Problem statement - Look through the data below and extract, unchanged, the lines from the one that contains "n).event = s.event := rfl" to the one that contains "i).c = s.c := rfl", both included.

Segment Open

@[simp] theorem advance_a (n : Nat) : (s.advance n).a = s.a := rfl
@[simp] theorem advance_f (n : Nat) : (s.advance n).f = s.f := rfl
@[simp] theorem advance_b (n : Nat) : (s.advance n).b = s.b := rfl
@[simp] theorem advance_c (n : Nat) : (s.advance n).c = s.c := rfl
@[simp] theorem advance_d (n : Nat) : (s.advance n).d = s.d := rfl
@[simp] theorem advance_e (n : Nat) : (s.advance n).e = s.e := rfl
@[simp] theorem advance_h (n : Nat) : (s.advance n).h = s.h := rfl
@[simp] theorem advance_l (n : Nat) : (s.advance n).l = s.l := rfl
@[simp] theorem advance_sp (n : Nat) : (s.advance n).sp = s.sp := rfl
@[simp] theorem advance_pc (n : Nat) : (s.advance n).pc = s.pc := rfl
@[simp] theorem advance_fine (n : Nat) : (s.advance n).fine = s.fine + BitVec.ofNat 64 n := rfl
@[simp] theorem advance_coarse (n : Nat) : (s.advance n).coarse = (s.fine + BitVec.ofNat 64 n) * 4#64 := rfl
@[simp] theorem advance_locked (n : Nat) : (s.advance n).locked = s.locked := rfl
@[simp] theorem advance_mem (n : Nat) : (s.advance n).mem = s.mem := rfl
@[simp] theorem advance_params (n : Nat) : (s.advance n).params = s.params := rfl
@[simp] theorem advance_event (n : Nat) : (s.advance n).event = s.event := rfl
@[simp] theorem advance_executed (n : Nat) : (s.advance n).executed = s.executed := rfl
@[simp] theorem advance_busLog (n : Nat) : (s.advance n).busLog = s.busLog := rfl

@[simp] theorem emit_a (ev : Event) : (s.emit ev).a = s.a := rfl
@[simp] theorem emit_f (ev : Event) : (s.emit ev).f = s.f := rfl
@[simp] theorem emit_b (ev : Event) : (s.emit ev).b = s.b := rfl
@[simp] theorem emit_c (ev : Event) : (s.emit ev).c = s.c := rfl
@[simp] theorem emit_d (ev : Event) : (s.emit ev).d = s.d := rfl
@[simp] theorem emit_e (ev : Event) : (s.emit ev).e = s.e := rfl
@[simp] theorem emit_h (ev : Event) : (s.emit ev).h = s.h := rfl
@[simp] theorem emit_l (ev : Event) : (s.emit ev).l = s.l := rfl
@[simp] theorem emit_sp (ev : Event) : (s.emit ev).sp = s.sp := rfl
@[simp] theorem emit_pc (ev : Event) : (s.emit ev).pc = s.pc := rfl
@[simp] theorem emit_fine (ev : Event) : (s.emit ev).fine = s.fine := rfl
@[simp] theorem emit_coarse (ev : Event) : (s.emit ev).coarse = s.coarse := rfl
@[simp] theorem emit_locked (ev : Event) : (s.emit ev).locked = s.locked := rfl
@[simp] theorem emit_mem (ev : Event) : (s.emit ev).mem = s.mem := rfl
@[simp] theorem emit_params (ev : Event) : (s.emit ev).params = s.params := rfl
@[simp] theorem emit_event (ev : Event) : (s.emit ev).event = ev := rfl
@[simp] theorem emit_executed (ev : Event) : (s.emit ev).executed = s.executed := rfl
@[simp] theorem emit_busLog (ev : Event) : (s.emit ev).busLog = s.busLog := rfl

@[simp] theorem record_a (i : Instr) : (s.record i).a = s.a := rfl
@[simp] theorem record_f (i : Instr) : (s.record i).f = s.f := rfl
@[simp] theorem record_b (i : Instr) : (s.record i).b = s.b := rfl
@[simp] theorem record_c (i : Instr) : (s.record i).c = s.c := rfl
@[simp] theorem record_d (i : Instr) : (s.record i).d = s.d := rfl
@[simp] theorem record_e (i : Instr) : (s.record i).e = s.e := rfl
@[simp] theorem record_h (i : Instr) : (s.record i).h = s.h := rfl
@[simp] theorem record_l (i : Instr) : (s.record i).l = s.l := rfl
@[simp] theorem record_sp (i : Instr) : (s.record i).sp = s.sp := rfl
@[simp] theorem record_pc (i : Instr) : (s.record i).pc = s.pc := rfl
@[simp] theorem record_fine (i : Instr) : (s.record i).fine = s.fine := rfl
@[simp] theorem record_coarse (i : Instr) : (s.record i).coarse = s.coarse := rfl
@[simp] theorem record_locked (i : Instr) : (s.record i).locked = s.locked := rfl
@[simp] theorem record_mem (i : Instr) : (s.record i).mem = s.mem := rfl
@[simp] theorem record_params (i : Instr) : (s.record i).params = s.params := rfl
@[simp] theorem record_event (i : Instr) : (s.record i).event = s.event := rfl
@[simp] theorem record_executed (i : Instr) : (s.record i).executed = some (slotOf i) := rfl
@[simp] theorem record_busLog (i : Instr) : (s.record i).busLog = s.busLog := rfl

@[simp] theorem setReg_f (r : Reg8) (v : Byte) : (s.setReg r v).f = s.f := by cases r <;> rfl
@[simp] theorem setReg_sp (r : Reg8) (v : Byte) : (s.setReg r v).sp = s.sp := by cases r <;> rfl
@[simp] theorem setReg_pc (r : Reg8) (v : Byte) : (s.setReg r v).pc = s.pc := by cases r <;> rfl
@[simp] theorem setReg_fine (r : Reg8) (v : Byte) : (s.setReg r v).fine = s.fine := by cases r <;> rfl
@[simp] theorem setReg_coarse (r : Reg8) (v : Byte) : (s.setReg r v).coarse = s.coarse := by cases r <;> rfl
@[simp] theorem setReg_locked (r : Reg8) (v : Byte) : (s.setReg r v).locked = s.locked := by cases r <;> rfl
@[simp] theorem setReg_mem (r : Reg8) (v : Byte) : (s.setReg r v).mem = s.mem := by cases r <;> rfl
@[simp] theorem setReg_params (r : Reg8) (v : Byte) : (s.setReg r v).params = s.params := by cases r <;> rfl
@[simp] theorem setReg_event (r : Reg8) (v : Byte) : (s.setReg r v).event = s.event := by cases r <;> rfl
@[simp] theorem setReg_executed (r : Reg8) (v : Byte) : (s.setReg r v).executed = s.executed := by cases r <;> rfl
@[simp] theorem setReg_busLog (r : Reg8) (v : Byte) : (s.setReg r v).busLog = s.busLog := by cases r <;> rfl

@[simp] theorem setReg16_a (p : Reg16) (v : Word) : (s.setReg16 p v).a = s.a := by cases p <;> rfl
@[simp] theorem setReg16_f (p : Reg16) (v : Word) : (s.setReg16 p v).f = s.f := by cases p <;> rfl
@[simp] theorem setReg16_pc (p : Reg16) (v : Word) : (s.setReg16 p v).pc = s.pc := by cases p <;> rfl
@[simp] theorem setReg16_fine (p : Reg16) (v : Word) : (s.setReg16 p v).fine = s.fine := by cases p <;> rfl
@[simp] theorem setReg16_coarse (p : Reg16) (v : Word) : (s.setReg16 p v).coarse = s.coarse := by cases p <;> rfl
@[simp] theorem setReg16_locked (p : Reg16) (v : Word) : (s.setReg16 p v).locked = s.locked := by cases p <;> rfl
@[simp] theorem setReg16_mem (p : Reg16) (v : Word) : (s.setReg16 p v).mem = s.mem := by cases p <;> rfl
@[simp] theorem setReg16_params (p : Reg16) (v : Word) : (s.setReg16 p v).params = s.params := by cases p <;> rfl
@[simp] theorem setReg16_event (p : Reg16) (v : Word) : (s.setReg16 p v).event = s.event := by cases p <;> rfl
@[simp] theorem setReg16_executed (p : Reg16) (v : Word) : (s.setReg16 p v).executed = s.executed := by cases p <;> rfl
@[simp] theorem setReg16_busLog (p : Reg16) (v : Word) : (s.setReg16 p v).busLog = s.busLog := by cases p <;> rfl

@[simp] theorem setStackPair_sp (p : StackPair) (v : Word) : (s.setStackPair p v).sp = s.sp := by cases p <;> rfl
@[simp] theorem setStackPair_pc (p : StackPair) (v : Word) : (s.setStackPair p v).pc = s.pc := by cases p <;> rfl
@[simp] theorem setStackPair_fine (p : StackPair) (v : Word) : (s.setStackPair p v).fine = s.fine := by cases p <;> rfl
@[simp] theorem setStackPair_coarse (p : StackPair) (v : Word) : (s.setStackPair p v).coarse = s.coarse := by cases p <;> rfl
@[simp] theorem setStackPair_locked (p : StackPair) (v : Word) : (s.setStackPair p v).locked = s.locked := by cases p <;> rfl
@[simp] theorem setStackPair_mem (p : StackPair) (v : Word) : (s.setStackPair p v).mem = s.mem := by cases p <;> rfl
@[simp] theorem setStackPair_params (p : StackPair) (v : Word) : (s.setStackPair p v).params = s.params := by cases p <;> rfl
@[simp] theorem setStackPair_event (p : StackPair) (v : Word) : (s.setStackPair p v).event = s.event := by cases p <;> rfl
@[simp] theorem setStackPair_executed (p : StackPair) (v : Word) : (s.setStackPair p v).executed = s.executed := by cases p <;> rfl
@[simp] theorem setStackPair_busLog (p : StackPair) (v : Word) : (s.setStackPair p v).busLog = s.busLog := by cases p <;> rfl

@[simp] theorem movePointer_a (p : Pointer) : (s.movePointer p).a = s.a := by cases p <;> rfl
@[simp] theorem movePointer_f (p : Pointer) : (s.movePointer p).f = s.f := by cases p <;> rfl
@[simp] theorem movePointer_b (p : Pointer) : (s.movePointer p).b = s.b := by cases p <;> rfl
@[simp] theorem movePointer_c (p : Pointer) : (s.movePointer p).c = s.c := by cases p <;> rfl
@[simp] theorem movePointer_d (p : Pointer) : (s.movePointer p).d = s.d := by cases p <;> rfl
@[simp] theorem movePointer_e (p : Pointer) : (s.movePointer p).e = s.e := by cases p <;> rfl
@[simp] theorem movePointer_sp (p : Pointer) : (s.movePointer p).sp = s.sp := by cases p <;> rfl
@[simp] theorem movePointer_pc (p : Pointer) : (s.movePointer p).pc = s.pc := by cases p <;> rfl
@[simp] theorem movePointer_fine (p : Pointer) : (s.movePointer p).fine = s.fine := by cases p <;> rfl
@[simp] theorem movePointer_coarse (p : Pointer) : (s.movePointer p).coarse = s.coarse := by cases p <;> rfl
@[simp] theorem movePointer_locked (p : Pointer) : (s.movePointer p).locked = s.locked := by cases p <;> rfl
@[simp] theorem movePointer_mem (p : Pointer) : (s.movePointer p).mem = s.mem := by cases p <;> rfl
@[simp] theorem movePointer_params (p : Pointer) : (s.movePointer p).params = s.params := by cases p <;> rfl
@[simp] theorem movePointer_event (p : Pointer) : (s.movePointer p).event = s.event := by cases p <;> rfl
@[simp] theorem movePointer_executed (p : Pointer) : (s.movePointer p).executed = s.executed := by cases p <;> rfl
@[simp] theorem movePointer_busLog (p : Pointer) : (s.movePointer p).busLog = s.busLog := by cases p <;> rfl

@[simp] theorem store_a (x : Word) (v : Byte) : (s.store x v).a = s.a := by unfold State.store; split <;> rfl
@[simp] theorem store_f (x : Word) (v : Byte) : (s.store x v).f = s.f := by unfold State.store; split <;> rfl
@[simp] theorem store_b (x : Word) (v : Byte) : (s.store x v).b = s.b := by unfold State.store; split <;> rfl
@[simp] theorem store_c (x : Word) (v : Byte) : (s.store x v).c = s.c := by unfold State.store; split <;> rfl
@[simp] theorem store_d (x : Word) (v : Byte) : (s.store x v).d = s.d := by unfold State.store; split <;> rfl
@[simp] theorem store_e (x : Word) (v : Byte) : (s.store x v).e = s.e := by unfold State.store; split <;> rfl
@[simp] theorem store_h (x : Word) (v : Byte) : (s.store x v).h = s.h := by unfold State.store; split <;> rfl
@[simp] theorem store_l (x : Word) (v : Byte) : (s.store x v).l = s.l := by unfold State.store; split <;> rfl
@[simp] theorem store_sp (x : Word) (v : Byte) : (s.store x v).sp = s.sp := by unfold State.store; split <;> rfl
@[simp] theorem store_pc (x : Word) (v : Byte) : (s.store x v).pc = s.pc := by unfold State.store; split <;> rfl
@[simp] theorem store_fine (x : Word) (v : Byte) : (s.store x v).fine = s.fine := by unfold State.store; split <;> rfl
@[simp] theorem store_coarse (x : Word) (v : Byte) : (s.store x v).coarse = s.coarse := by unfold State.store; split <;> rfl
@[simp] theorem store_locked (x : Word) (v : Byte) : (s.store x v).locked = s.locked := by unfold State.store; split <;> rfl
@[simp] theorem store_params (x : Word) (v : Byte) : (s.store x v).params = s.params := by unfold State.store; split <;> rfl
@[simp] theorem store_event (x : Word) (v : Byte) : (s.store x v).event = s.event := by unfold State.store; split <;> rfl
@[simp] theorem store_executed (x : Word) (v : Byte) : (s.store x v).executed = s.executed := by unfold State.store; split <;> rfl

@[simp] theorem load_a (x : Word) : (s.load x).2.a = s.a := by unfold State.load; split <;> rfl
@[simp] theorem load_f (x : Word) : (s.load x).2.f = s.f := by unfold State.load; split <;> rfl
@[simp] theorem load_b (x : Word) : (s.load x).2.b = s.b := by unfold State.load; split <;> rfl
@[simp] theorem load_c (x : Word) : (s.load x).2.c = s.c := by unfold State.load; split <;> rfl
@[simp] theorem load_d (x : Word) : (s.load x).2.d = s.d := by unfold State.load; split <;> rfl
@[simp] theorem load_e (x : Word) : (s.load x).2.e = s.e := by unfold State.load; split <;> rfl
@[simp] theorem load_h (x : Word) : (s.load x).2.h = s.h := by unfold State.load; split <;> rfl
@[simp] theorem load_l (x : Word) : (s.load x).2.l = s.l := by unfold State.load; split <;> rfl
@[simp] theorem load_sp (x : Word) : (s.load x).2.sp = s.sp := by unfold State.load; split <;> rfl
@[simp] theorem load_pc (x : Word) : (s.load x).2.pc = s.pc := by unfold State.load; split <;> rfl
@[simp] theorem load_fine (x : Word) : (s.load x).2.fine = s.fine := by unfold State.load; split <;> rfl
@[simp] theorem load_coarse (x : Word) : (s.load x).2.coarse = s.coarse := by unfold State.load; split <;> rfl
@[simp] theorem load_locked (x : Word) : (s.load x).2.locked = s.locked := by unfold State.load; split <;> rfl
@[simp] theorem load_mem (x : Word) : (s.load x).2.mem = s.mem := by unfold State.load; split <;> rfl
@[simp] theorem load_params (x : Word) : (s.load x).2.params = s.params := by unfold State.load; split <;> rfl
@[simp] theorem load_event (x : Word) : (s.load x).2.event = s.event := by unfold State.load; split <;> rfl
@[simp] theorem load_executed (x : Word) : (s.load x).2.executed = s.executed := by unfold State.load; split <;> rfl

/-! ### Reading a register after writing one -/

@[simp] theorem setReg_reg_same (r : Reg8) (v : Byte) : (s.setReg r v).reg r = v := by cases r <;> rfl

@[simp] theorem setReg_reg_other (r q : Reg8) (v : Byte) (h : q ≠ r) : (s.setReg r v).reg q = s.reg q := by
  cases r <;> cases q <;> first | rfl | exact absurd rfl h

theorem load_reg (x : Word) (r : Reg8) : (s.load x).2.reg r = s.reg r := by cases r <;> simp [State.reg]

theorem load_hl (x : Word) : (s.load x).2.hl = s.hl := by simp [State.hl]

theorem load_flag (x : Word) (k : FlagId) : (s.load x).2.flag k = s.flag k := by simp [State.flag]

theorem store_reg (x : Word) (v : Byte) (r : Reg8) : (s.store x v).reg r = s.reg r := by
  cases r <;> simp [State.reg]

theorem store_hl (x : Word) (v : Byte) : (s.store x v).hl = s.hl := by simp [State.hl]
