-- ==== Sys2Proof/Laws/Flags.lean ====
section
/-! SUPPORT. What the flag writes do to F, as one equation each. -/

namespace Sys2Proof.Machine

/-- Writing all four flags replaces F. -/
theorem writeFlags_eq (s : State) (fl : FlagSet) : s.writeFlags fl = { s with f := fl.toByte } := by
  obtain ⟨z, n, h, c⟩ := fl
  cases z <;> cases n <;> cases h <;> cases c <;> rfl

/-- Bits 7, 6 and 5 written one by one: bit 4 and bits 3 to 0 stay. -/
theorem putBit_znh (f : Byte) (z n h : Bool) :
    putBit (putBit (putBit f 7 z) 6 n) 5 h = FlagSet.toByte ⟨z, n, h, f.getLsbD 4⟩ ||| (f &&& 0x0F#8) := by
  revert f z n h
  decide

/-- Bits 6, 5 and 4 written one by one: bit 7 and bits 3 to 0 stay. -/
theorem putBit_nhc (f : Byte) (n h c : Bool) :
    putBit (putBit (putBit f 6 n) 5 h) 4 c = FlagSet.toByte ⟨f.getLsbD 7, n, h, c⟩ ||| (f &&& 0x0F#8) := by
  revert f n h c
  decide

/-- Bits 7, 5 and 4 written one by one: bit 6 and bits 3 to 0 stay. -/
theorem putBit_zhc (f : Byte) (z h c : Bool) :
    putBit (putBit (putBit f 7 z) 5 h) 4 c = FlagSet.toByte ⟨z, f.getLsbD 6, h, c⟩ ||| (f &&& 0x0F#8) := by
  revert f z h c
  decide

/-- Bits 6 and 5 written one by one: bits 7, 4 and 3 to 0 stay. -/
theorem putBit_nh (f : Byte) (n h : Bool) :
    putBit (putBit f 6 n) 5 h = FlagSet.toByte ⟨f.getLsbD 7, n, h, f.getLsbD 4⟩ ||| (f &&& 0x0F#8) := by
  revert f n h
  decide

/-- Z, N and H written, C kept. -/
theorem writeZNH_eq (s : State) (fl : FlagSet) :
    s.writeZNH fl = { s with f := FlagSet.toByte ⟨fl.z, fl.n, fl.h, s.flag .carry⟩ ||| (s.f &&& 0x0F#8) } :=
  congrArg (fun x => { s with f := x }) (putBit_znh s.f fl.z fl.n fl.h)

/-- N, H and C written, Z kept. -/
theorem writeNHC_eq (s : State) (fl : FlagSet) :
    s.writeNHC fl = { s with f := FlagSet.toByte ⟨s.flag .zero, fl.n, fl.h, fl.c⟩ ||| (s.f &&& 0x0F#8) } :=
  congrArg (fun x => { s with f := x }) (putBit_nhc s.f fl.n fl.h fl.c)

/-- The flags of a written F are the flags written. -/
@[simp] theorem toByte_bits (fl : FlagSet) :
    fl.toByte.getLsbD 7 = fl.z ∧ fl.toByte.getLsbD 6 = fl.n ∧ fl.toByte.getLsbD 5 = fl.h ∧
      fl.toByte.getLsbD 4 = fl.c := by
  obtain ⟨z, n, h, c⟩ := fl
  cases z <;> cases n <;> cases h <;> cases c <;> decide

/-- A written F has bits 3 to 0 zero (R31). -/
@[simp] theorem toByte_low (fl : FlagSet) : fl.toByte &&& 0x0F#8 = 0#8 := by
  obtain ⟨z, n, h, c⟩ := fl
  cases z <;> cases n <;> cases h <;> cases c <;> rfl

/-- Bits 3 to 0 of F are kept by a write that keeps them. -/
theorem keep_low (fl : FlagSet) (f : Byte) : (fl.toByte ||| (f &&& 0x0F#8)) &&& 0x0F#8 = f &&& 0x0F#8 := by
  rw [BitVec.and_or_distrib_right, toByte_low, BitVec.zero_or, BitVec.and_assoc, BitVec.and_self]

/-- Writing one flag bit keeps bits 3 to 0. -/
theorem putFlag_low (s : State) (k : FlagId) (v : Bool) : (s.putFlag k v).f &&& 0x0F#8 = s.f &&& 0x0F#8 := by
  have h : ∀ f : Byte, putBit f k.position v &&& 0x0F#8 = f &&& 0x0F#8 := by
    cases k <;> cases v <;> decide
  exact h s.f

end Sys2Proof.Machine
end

Segment Closed

Response area -
@[simp] theorem advance_event (n : Nat) : (s.advance n).event = s.event := rfl
@[simp] theorem advance_executed (n : Nat) : (s.advance n).executed = s.executed := rfl
@[simp] theorem advance_busLog (n : Nat) : (s.advance n).busLog = s.busLog := rfl

@[simp] theorem emit_a (ev : Event) : (s.emit ev).a = s.a := rfl
@[simp] theorem emit_f (ev : Event) : (s.emit ev).f = s.f := rfl
@[simp] theorem emit_b (ev : Event) : (s.emit ev).b = s.b := rfl
@[simp] theorem emit_c (ev : Event) : (s.emit ev).c = s.c := rfl
@[simp] theorem emit_d (ev : Event) : (s.emit ev).d = s.d := rfl
@[simp] theorem emit_e (ev : Event) : (s.emit ev).e = s.e := rfl
@[simp] theorem emit_h (ev : Event) : (s.emit ev).h = s.h := rfl
@[simp] theorem emit_l (ev : Event) : (s.emit ev).l = s.l := rfl
@[simp] theorem emit_sp (ev : Event) : (s.emit ev).sp = s.sp := rfl
@[simp] theorem emit_pc (ev : Event) : (s.emit ev).pc = s.pc := rfl
@[simp] theorem emit_fine (ev : Event) : (s.emit ev).fine = s.fine := rfl
@[simp] theorem emit_coarse (ev : Event) : (s.emit ev).coarse = s.coarse := rfl
@[simp] theorem emit_locked (ev : Event) : (s.emit ev).locked = s.locked := rfl
@[simp] theorem emit_mem (ev : Event) : (s.emit ev).mem = s.mem := rfl
@[simp] theorem emit_params (ev : Event) : (s.emit ev).params = s.params := rfl
@[simp] theorem emit_event (ev : Event) : (s.emit ev).event = ev := rfl
@[simp] theorem emit_executed (ev : Event) : (s.emit ev).executed = s.executed := rfl
@[simp] theorem emit_busLog (ev : Event) : (s.emit ev).busLog = s.busLog := rfl

@[simp] theorem record_a (i : Instr) : (s.record i).a = s.a := rfl
@[simp] theorem record_f (i : Instr) : (s.record i).f = s.f := rfl
@[simp] theorem record_b (i : Instr) : (s.record i).b = s.b := rfl
@[simp] theorem record_c (i : Instr) : (s.record i).c = s.c := rfl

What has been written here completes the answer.